# Work task
The listing below holds a line with "p i = true ∧" and a line with "List.mem_filter.mpr ⟨hx, hpx⟩". Reproduce those two lines exactly, plus everything between them.

[[ Data records, beginning ]]

-- ==== Sys2Proof/Laws/Run.lean ====
section
/-! SUPPORT. What each event of the step's own is: exec of the event's instruction; what a failing part changes. -/

namespace Sys2Proof.Machine

theorem run_tileDispatch (core : Nat) (pid : Pid) (s : State) : (Happening.tileDispatch core pid).run s = exec (.tileDispatch core pid) s := rfl
theorem run_engineCompletion (core : Nat) (pid : Pid) (s : State) : (Happening.engineCompletion core pid).run s = exec (.engineCompletion core pid) s := rfl
theorem run_storePerform (pid : Pid) (n : Nat) (s : State) : (Happening.storePerform pid n).run s = exec (.storePerform pid n) s := rfl
theorem run_atomicAtHome (pid : Pid) (row : Nat) (s : State) : (Happening.atomicAtHome pid row).run s = exec (.atomicAtHome pid row) s := rfl
theorem run_atomicReply (pid : Pid) (s : State) : (Happening.atomicReply pid).run s = exec (.atomicReply pid) s := rfl
theorem run_atomicStop (pid : Pid) (s : State) : (Happening.atomicStop pid).run s = exec (.atomicStop pid) s := rfl
theorem run_walkComplete (quad : Nat) (s : State) : (Happening.walkComplete quad).run s = exec (.walkComplete quad) s := rfl
theorem run_rendezvous (cell : Nat) (s : State) : (Happening.rendezvous cell).run s = exec (.rendezvous cell) s := rfl
theorem run_claim (cell : Nat) (s : State) : (Happening.claim cell).run s = exec (.claim cell) s := rfl
theorem run_timerExpiry (part : Nat) (timer : Nat) (s : State) : (Happening.timerExpiry part timer).run s = exec (.timerExpiry part timer) s := rfl
theorem run_detectionLaunch (pid : Pid) (s : State) : (Happening.detectionLaunch pid).run s = exec (.detectionLaunch pid) s := rfl
theorem run_probe (init : Pid) (pid : Pid) (s : State) : (Happening.probe init pid).run s = exec (.probe init pid) s := rfl
theorem run_probeAnswer (init : Pid) (pid : Pid) (s : State) : (Happening.probeAnswer init pid).run s = exec (.probeAnswer init pid) s := rfl
theorem run_starvationPromotion (core : Nat) (s : State) : (Happening.starvationPromotion core).run s = exec (.starvationPromotion core) s := rfl
theorem run_slotFill (core : Nat) (slot : Nat) (s : State) : (Happening.slotFill core slot).run s = exec (.slotFill core slot) s := rfl
theorem run_stealRequest (victim : Nat) (s : State) : (Happening.stealRequest victim).run s = exec (.stealRequest victim) s := rfl
theorem run_stealAnswer (core : Nat) (s : State) : (Happening.stealAnswer core).run s = exec (.stealAnswer core) s := rfl
theorem run_stealRetry (core : Nat) (s : State) : (Happening.stealRetry core).run s = exec (.stealRetry core) s := rfl
theorem run_preemption (core : Nat) (s : State) : (Happening.preemption core).run s = exec (.preemption core) s := rfl
theorem run_blockedPark (core : Nat) (slot : Nat) (s : State) : (Happening.blockedPark core slot).run s = exec (.blockedPark core slot) s := rfl
theorem run_imageComplete (pid : Pid) (s : State) : (Happening.imageComplete pid).run s = exec (.imageComplete pid) s := rfl
theorem run_exitCompletion (pid : Pid) (s : State) : (Happening.exitCompletion pid).run s = exec (.exitCompletion pid) s := rfl
theorem run_moveComplete (pid : Pid) (s : State) : (Happening.moveComplete pid).run s = exec (.moveComplete pid) s := rfl
theorem run_affinityMove (pid : Pid) (s : State) : (Happening.affinityMove pid).run s = exec (.affinityMove pid) s := rfl
theorem run_pauseEnd (core : Nat) (s : State) : (Happening.pauseEnd core).run s = exec (.pauseEnd core) s := rfl
theorem run_refillStep (s : State) : (Happening.refillStep).run s = exec (.refillStep) s := rfl
theorem run_bucketEmpty (part : Nat) (s : State) : (Happening.bucketEmpty part).run s = exec (.bucketEmpty part) s := rfl
theorem run_pageInComplete (pid : Pid) (page : Nat) (s : State) : (Happening.pageInComplete pid page).run s = exec (.pageInComplete pid page) s := rfl
theorem run_eviction (core : Nat) (s : State) : (Happening.eviction core).run s = exec (.eviction core) s := rfl
theorem run_offlineAnswer (pid : Pid) (s : State) : (Happening.offlineAnswer pid).run s = exec (.offlineAnswer pid) s := rfl
theorem run_dieDownComplete (die : Nat) (s : State) : (Happening.dieDownComplete die).run s = exec (.dieDownComplete die) s := rfl
theorem run_dieUpComplete (die : Nat) (s : State) : (Happening.dieUpComplete die).run s = exec (.dieUpComplete die) s := rfl
theorem run_bundleVerified (s : State) : (Happening.bundleVerified).run s = exec (.bundleVerified) s := rfl
theorem run_idleEntry (s : State) : (Happening.idleEntry).run s = exec (.idleEntry) s := rfl
theorem run_idleExit (s : State) : (Happening.idleExit).run s = exec (.idleExit) s := rfl
theorem run_faultEndPlacement (part : Nat) (s : State) : (Happening.faultEndPlacement part).run s = exec (.faultEndPlacement part) s := rfl

/-- A failure marks sectors, lines and pages; no process and no byte of memory changes. -/
theorem State.fail_same (s : State) (f : Failure) : SameMem s (s.fail f) := ⟨rfl, rfl, rfl, rfl⟩

@[simp] theorem State.fail_cur (s : State) (f : Failure) : (s.fail f).cur = s.cur := rfl
@[simp] theorem State.fail_procs (s : State) (f : Failure) : (s.fail f).procs = s.procs := rfl
@[simp] theorem State.fail_parts (s : State) (f : Failure) : (s.fail f).parts = s.parts := rfl
@[simp] theorem State.fail_cycle (s : State) (f : Failure) : (s.fail f).cycle = s.cycle := rfl

/-- The log entry of an error in an L1 line keeps every memory canonical. -/
theorem State.noteLine_memOk {s : State} {c pa : Nat} (h : s.memOk = true) : (s.noteLine c pa).memOk = true := by
  unfold State.noteLine
  split
  · exact State.logMemory_memOk h
  · exact h

/-- Where no line that the core holds shows an error, a load logs nothing. -/
theorem State.noteLine_clean {s : State} {c pa : Nat}
    (h : (s.core c).l1d.any (fun l => l.line == pa / 32 && l.err) = false) : s.noteLine c pa = s := by
  unfold State.noteLine; simp [h]

end Sys2Proof.Machine
end

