/-- FIPS 180-4's example for "abc" (its first 8 bytes), and FIPS 197's example C.3, both ways. -/
theorem test_hash_and_cipher :
    (sha512Bytes [0x61, 0x62, 0x63]).take 8 = [0xDD, 0xAF, 0x35, 0xA1, 0x93, 0x61, 0x7A, 0xBA]
    ∧ (let key := (List.range 32).map (BitVec.ofNat 8)
       let x := (List.range 16).map (fun i => BitVec.ofNat 8 (17 * i))
       let y : List Byte := [0x8E, 0xA2, 0xB7, 0xCA, 0x51, 0x67, 0x45, 0xBF, 0xEA, 0xFC, 0x49, 0x90, 0x4B, 0x49, 0x60, 0x89]
       aesEncrypt key x = y ∧ aesDecrypt key y = x) := by
  refine ⟨?_, ?_, ?_⟩ <;> decide +kernel

end Sys2Proof.Tests
end

section
/-! The erased words (R53): the majors of memory full of zeroes or of ones name no instruction, so a context that fetches such
a word stands at illegal words. -/

namespace Sys2Proof

/-! ### Words that decode to nothing -/

/-- No instruction of one word has major 0x00 (R35). -/
theorem parse32_eq_none_of_op_zero {f : Frame} (h : f.op = 0) : parse32 f = none := by
  simp only [parse32, h]

/-- The majors of the instructions of two words end at 0x0C (R50). -/
theorem parse64_eq_none_of_lt_op {f : Frame} (h : 12 < f.op) (t : Tail) (w1 : Nat) : parse64 f t w1 = none := by
  unfold parse64
  split
  case h_13 => rfl
  all_goals omega

theorem decode_eq_none_of_parse32 {w0 : Nat} (hl : isLong w0 = false) (hp : parse32 (frameOf w0) = none) (w1 : Nat) :
    decode w0 w1 = none := by
  have hf : (frameOf w0).long = false := hl
  simp [decode, hf, hp]

theorem decode_eq_none_of_parse64 {w0 w1 : Nat} (hl : isLong w0 = true)
    (hp : parse64 (frameOf w0) (tailOf w1) w1 = none) : decode w0 w1 = none := by
  have hf : (frameOf w0).long = true := hl
  simp [decode, hf, hp]

theorem decode_zero (w1 : Nat) : decode 0 w1 = none :=
  decode_eq_none_of_parse32 rfl (parse32_eq_none_of_op_zero rfl) w1

theorem decode_allOnes (w1 : Nat) : decode 0xFFFFFFFF w1 = none :=
  decode_eq_none_of_parse64 rfl (parse64_eq_none_of_lt_op (by decide) _ w1)

end Sys2Proof

namespace Sys2Proof.Machine

/-! ### What the front end makes of them -/

@[simp] theorem State.setWords_ibpHit (s : State) (a b : Word32) : (s.setWords a b).ibpHit = s.ibpHit := rfl

/-- Words that decode to nothing are illegal where no breakpoint comes before them. -/
theorem State.judge_of_decode_none {s : State} {w0 : Word32} {w1 : Option Word32} (hb : s.ibpHit = none)
    (hd : decode w0.toNat (w1.getD 0).toNat = none) : s.judge w0 w1 = .illegal w0 (w1.getD 0) := by
  simp only [State.judge, hb, hd]

theorem State.look_of_fetch_words {s v : State} {w0 : Word32} {w1 : Option Word32} (hf : s.fetch = (v, .words w0 w1)) :
    s.look = (v.setWords w0 (w1.getD 0), (v.setWords w0 (w1.getD 0)).judge w0 w1) := by
  simp only [State.look, hf]

theorem State.look_of_fetch_undecoded {s v : State} {w0 : Word32} {w1 : Option Word32}
    (hf : s.fetch = (v, .words w0 w1)) (hb : v.ibpHit = none) (hd : decode w0.toNat (w1.getD 0).toNat = none) :
    s.look.2 = .illegal w0 (w1.getD 0) := by
  rw [State.look_of_fetch_words hf]
  exact State.judge_of_decode_none (by rw [State.setWords_ibpHit, hb]) hd

/-- Settles O55: neither erased word's major names an instruction, and what decodes to nothing is judged illegal. -/
theorem erasedWords : Obligations.ErasedWords := by
  unfold Obligations.ErasedWords
  refine ⟨rfl, rfl, fun w1 => ⟨decode_zero w1, decode_allOnes w1⟩, ?_⟩
  rintro s v w0 w1 (rfl | rfl) hf hb
  · exact State.look_of_fetch_undecoded hf hb (decode_zero _)
  · exact State.look_of_fetch_undecoded hf hb (decode_allOnes _)

end Sys2Proof.Machine
end

section
/-! Code objects (R68, R69, R463): the address split, the branch field, and the choice of an image, which is the first image of
the highest level (`List.argmax`) among those that qualify, with the distance image behind it. -/

namespace Sys2Proof.Machine

/-! ### hi, lo and branch fields (R68, R69) -/

theorem hiPart_mul_add_loPart (x : Int) : hiPart x * 4096 + loPart x = x := by
  unfold loPart
  omega

/-- lo is (x + 0x800) mod 4096, less 0x800. -/
theorem loPart_bounds (x : Int) : -2048 ≤ loPart x ∧ loPart x ≤ 2047 := by
  unfold loPart hiPart
  omega

theorem fitsSigned_iff {n : Nat} {x : Int} : fitsSigned n x = true ↔ -(2 ^ (n - 1) : Int) ≤ x ∧ x < 2 ^ (n - 1) := by
  simp only [fitsSigned, Bool.and_eq_true, decide_eq_true_eq]

theorem branchField_eq_some_iff {n : Nat} {t p f : Int} :
    branchField n t p = some f ↔ t = p + 4 * f ∧ fitsSigned n f = true := by
  have whole : (t - p) % 4 = 0 ∧ (t - p) / 4 = f ↔ t = p + 4 * f := by omega
  rw [← whole, branchField, Option.ite_none_right_eq_some, Option.some.injEq]
  constructor
  · rintro ⟨⟨hm, hf⟩, rfl⟩
    exact ⟨⟨hm, rfl⟩, hf⟩
  · rintro ⟨⟨hm, rfl⟩, hf⟩
    exact ⟨⟨hm, hf⟩, rfl⟩

/-! ### Which images qualify (R463) -/

/-- No feature is needed outside the mask exactly where each needed one is in it. -/
theorem ImageDesc.featuresIn_iff {i : ImageDesc} {feat : Word} :
    i.featuresIn feat = true ↔ ∀ k < 64, i.features.getLsbD k = true → feat.getLsbD k = true := by
  rw [ImageDesc.featuresIn, beq_iff_eq, BitVec.eq_of_getLsbD_eq_iff]
  refine forall₂_congr fun k hk => ?_
  simp [hk]

theorem ImageDesc.qualifies_iff {i : ImageDesc} {profile : Nat} {feat : Word} :
    i.qualifies profile feat = true ↔ i.kind = .native ∧ i.level ≤ profile ∧ i.featuresIn feat = true := by
  simp only [ImageDesc.qualifies, Bool.and_eq_true, beq_iff_eq, decide_eq_true_eq, and_assoc]

/-! ### The image chosen (R463) -/

/-- The best native image is the first of the highest level among those that qualify; the distance image stands behind it. -/
theorem chooseImage_eq_or (l : List ImageDesc) (profile : Nat) (feat : Word) :
    chooseImage l profile feat =
      ((l.filter (·.qualifies profile feat)).argmax ImageDesc.level).or
        ((l.find? (·.kind == .distance)).filter (·.featuresIn feat)) := by
  unfold chooseImage
  generalize best : List.foldl _ none _ = m
  have best' : (l.filter (·.qualifies profile feat)).argmax ImageDesc.level = m :=
    best ▸ List.foldl_ext _ _ none fun b i _ => by cases b <;> rfl
  rw [best']
  cases m <;> rfl

theorem argmax_qualifies_isSome {l : List ImageDesc} {profile : Nat} {feat : Word}
    (h : ∃ x ∈ l, x.qualifies profile feat = true) :
    ((l.filter (·.qualifies profile feat)).argmax ImageDesc.level).isSome = true := by
  obtain ⟨x, hx, hq⟩ := h
  rw [Option.isSome_iff_ne_none, Ne, List.argmax_eq_none]
  exact List.ne_nil_of_mem (List.mem_filter.mpr ⟨hx, hq⟩)

theorem chooseImage_eq_argmax {l : List ImageDesc} {profile : Nat} {feat : Word}
    (h : ∃ x ∈ l, x.qualifies profile feat = true) :
    chooseImage l profile feat = (l.filter (·.qualifies profile feat)).argmax ImageDesc.level := by
  rw [chooseImage_eq_or, Option.or_of_isSome (argmax_qualifies_isSome h)]

theorem chooseImage_eq_distance {l : List ImageDesc} {profile : Nat} {feat : Word}
    (h : ∀ x ∈ l, x.qualifies profile feat = false) :
    chooseImage l profile feat = (l.find? (·.kind == .distance)).filter (·.featuresIn feat) := by
  have none_left : l.filter (·.qualifies profile feat) = [] := List.filter_eq_nil_iff.mpr (by simpa using h)
  rw [chooseImage_eq_or, none_left, List.argmax_nil, Option.none_or]

/-- `List.index_of_argmax` carried from the filtered list to the list itself, split where the greatest first stands. -/
theorem exists_split_of_mem_argmax_filter {α : Type} [DecidableEq α] {p : α → Bool} {f : α → Nat} {l : List α} {i : α}
    (h : i ∈ (l.filter p).argmax f) :
    p i = true ∧ ∃ a b, l = a ++ i :: b ∧ (∀ x ∈ a, p x = true → f x < f i) ∧ ∀ x ∈ b, p x = true → f x ≤ f i := by
  obtain ⟨hi, hp⟩ := List.mem_filter.mp (List.argmax_mem h)
  obtain ⟨a, b, rfl, ha⟩ := List.eq_append_cons_of_mem hi
  refine ⟨hp, a, b, rfl, fun x hx hpx => lt_of_not_ge fun hle => ?_, fun x hx hpx => ?_⟩
  · have hxa : x ∈ a.filter p := List.mem_filter.mpr ⟨hx, hpx⟩
    have hia : i ∉ a.filter p := fun hm => ha (List.mem_filter.mp hm).1
    have before := List.index_of_argmax h (List.mem_filter.mpr ⟨List.mem_append_left _ hx, hpx⟩) hle
    rw [List.filter_append, List.idxOf_append_of_notMem hia, List.idxOf_append_of_mem hxa] at before
    have := List.idxOf_lt_length_of_mem hxa
    omega
  · exact List.le_of_mem_argmax (List.mem_filter.mpr ⟨by simp [hx], hpx⟩) h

[[ Data records, end ]]

# Exercise output
    p i = true ∧ ∃ a b, l = a ++ i :: b ∧ (∀ x ∈ a, p x = true → f x < f i) ∧ ∀ x ∈ b, p x = true → f x ≤ f i := by
  obtain ⟨hi, hp⟩ := List.mem_filter.mp (List.argmax_mem h)
  obtain ⟨a, b, rfl, ha⟩ := List.eq_append_cons_of_mem hi
  refine ⟨hp, a, b, rfl, fun x hx hpx => lt_of_not_ge fun hle => ?_, fun x hx hpx => ?_⟩
  · have hxa : x ∈ a.filter p := List.mem_filter.mpr ⟨hx, hpx⟩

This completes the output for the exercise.